-- Exercise prompt --
Look over the material below and count the lines that include "Prop". Give only the total.

-- Given data --
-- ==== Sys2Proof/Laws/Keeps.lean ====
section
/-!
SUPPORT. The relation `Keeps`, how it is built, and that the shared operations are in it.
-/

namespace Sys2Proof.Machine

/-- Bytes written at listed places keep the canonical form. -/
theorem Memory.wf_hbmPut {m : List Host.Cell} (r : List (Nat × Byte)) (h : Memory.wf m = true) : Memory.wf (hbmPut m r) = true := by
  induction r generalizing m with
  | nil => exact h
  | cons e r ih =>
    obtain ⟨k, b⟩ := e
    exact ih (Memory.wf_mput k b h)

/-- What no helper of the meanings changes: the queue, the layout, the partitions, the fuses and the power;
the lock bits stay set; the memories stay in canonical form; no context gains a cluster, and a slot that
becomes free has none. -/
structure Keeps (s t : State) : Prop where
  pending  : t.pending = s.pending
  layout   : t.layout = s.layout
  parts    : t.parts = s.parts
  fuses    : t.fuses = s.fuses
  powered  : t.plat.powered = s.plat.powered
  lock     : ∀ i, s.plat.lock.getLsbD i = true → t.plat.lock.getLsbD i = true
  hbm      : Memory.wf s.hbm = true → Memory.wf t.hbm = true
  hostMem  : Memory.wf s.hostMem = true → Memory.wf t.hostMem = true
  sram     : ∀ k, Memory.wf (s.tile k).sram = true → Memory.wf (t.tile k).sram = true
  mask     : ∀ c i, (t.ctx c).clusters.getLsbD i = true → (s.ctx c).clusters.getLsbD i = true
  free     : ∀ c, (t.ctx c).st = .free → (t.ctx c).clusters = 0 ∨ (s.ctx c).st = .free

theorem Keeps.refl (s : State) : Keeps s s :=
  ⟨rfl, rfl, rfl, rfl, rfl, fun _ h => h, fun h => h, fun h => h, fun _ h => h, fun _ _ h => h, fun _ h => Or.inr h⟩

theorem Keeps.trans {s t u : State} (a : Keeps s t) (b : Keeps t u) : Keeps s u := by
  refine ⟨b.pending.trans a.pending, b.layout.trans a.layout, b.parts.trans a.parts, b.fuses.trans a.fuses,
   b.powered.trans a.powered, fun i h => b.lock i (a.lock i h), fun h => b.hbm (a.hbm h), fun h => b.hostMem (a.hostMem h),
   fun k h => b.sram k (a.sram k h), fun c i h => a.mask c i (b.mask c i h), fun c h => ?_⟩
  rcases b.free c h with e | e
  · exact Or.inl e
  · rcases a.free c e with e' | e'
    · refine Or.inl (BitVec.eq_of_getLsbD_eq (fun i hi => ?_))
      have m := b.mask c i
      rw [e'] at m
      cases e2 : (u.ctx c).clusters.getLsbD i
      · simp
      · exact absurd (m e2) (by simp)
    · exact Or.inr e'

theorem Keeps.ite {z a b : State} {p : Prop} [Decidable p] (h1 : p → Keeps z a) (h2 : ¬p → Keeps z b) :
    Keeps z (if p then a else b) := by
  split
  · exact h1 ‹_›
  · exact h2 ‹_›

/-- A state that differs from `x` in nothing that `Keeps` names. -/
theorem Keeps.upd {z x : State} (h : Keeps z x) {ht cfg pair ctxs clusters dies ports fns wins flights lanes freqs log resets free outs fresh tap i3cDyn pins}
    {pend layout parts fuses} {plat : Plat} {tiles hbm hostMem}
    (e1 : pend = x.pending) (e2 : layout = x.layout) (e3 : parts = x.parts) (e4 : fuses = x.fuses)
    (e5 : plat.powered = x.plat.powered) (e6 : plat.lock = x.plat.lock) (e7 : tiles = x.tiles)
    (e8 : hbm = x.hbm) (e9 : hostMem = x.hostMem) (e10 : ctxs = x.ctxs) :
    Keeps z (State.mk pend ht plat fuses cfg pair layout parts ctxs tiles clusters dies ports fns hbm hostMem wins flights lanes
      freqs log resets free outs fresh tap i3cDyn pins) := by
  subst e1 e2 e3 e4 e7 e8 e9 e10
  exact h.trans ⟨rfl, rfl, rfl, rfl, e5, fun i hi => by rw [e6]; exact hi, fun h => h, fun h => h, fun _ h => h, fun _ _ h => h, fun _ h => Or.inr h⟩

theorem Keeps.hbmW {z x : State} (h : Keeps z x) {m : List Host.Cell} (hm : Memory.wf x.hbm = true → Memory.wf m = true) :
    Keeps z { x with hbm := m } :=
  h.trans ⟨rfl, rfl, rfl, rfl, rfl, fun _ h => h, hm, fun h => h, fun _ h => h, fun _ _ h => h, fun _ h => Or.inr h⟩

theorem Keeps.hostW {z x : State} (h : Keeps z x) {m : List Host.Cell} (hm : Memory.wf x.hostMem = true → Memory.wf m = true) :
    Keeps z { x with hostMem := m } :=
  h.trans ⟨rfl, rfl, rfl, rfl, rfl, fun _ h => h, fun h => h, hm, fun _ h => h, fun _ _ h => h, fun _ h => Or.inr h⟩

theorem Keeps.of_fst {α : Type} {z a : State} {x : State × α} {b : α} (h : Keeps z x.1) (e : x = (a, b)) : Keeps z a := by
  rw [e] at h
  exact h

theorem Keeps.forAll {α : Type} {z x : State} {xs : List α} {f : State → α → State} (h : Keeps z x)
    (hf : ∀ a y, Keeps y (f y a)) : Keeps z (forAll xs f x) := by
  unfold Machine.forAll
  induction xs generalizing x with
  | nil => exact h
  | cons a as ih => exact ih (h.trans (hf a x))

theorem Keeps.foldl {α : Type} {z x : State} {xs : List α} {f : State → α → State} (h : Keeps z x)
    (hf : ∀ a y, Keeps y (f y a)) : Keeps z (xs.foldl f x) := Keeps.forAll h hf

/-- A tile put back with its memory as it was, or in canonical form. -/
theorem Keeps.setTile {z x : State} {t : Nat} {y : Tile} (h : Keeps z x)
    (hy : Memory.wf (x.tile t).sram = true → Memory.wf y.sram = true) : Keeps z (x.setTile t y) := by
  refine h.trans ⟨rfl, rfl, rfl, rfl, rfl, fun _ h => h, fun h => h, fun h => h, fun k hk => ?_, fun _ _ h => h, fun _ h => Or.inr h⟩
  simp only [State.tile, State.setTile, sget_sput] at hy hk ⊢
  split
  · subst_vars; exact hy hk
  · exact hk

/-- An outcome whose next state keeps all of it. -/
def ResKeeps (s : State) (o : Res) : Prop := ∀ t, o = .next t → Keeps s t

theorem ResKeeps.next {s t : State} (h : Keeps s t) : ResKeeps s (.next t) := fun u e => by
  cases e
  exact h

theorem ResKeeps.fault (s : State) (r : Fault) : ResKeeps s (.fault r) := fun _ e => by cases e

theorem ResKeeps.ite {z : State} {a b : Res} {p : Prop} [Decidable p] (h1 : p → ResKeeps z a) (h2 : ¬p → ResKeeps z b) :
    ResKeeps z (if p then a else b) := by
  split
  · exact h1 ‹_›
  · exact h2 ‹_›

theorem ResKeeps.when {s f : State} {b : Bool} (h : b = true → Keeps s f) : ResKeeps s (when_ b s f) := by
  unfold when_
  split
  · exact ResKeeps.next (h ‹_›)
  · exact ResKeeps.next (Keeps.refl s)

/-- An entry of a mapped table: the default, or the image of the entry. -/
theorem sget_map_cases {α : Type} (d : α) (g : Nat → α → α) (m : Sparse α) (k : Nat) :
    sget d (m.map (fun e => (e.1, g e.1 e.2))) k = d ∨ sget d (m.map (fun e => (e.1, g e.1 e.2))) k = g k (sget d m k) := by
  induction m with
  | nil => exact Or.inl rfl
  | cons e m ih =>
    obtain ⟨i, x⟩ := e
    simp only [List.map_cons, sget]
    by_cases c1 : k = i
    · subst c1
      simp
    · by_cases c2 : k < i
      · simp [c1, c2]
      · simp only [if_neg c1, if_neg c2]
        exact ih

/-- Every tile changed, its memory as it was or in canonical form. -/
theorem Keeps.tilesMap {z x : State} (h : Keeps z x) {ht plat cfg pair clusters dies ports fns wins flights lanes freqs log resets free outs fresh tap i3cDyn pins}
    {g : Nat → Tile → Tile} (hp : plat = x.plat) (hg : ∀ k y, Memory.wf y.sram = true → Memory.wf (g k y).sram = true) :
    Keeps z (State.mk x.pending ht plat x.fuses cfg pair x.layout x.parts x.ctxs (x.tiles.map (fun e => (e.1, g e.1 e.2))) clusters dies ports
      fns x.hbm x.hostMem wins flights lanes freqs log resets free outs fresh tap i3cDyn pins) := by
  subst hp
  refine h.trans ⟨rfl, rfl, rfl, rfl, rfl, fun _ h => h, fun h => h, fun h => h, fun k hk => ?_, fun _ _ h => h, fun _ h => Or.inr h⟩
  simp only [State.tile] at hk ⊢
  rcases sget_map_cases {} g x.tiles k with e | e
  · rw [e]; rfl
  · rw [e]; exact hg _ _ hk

--

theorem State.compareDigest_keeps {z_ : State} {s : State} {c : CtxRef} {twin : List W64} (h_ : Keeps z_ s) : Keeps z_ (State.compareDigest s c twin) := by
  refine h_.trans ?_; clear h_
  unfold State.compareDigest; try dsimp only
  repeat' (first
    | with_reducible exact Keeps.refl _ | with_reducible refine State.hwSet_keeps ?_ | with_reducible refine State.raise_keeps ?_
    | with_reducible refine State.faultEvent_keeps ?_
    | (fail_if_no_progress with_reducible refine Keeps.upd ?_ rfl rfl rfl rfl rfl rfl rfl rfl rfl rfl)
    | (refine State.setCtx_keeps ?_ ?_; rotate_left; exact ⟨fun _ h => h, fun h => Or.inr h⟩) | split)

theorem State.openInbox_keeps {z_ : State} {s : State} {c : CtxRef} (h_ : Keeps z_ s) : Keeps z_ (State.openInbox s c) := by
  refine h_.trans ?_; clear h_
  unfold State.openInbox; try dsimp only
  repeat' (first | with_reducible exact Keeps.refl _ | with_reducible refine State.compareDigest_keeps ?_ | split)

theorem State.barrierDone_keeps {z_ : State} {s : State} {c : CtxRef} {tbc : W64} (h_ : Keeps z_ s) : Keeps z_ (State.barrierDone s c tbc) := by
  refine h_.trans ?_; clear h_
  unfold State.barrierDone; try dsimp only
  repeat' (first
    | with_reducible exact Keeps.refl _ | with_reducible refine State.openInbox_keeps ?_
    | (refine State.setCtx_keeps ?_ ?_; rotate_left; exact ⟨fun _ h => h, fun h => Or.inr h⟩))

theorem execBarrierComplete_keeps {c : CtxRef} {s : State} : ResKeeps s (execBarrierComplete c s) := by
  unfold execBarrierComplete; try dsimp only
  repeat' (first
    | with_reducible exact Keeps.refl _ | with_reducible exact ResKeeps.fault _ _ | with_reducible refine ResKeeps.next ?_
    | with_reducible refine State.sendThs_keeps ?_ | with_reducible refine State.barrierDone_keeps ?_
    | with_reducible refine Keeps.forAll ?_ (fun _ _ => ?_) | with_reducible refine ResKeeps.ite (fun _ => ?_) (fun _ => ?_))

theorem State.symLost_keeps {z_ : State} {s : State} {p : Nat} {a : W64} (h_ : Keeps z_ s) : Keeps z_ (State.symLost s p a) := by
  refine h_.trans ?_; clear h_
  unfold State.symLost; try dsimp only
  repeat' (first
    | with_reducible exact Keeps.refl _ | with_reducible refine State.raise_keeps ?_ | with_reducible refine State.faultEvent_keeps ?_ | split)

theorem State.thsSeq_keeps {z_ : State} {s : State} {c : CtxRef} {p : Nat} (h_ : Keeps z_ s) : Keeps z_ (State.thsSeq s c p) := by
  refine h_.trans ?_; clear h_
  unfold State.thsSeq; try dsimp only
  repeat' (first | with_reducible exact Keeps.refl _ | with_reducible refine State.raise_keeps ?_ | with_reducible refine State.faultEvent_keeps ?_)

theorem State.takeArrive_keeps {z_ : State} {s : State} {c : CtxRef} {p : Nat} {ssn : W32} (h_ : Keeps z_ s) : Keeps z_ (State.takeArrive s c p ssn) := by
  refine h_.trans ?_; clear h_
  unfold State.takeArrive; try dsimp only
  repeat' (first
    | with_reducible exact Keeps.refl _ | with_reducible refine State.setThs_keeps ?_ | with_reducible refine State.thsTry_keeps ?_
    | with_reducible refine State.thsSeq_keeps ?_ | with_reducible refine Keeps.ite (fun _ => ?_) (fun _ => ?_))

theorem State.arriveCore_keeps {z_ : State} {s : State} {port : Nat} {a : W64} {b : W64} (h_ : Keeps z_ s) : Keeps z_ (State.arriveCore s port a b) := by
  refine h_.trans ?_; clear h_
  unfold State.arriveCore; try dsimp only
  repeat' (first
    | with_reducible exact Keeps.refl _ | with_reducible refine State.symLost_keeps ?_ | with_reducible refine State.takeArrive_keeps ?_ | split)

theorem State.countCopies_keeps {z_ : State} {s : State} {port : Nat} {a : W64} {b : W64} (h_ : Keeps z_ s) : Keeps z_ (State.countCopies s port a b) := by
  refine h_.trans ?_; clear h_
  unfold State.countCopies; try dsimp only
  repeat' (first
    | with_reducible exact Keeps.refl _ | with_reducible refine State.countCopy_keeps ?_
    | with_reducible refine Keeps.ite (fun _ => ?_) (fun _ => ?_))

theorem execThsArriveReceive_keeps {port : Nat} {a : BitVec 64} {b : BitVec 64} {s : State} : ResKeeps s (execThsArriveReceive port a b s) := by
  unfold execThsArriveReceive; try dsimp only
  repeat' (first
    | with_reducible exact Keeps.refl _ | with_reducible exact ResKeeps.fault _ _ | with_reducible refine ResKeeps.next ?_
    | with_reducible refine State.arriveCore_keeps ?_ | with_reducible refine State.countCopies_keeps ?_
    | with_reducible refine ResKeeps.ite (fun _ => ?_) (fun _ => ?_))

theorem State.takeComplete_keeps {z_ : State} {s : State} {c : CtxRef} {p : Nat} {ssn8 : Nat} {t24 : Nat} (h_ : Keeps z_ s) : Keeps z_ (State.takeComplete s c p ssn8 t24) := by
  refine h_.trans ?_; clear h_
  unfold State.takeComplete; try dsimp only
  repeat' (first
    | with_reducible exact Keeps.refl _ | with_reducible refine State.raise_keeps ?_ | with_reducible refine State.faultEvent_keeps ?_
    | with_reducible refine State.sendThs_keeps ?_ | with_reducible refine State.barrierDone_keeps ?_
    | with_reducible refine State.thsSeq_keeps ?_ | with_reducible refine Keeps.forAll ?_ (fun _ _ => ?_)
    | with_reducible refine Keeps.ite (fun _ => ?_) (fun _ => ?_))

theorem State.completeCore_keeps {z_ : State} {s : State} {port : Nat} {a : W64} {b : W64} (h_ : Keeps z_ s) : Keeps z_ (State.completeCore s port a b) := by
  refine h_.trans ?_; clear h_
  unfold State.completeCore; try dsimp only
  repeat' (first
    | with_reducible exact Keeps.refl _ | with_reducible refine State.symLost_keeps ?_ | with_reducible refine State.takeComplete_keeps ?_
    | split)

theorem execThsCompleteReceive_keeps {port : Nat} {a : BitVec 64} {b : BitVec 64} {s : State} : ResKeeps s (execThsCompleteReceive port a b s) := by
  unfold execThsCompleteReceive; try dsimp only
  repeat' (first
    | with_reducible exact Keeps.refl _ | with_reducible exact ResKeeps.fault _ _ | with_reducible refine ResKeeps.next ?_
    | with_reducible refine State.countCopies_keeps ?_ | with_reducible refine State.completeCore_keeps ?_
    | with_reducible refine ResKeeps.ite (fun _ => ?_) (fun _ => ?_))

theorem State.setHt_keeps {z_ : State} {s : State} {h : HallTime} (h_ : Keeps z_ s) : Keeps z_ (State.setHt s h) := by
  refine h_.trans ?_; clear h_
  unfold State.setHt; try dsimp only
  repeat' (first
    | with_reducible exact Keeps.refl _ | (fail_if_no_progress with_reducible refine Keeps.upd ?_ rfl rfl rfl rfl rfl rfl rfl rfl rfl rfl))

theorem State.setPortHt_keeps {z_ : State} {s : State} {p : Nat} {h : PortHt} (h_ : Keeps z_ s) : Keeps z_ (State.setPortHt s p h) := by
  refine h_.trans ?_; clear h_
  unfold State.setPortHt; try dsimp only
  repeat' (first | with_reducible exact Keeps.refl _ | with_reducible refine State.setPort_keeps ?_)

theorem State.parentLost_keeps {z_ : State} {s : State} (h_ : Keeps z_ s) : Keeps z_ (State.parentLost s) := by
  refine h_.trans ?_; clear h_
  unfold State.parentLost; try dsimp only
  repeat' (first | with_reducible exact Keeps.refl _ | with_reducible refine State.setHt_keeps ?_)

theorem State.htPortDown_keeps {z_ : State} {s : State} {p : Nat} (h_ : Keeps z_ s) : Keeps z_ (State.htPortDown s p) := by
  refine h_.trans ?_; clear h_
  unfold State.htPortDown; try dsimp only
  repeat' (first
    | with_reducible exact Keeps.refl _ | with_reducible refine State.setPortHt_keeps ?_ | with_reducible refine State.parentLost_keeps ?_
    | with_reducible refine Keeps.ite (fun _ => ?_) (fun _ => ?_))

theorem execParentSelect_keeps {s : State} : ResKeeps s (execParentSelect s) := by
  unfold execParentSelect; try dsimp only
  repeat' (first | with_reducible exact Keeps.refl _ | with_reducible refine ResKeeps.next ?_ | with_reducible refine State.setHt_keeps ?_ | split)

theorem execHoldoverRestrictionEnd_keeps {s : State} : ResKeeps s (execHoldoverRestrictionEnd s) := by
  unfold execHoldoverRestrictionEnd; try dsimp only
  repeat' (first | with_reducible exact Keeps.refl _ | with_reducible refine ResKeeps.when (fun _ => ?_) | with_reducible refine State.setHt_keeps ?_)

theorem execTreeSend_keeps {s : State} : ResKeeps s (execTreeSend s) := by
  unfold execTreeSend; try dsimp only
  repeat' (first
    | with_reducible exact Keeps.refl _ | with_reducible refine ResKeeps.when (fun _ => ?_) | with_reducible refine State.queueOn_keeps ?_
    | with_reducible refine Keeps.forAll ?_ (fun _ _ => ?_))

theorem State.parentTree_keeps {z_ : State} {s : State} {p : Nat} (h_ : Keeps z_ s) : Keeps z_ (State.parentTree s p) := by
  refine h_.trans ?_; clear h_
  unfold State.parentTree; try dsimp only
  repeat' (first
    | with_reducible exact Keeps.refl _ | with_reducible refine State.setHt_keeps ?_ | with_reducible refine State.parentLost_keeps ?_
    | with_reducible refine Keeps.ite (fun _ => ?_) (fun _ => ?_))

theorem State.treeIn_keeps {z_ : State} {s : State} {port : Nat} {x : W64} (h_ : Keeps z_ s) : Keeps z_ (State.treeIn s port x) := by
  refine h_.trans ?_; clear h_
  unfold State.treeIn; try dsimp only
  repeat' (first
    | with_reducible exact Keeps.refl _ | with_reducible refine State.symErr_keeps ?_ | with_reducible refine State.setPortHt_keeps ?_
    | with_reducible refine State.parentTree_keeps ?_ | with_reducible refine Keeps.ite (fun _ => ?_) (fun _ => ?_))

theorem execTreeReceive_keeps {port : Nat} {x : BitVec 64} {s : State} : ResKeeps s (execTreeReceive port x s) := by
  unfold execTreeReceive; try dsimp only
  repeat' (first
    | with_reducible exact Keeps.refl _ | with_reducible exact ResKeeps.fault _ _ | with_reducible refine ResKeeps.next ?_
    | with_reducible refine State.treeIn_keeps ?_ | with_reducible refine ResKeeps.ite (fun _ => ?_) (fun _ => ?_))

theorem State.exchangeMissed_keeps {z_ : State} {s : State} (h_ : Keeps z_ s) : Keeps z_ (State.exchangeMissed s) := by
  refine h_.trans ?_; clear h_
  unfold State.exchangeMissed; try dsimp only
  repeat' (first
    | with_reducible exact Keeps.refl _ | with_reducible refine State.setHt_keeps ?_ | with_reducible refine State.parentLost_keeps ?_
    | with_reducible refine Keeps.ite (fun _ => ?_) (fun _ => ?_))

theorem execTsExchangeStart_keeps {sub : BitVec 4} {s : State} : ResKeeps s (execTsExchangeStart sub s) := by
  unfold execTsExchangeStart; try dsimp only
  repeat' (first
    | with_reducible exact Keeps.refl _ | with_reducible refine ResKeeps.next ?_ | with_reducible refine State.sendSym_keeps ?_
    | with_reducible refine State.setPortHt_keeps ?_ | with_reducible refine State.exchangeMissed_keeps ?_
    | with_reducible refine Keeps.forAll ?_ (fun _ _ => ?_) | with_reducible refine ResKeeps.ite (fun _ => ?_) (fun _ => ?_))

-- Response to this task --
4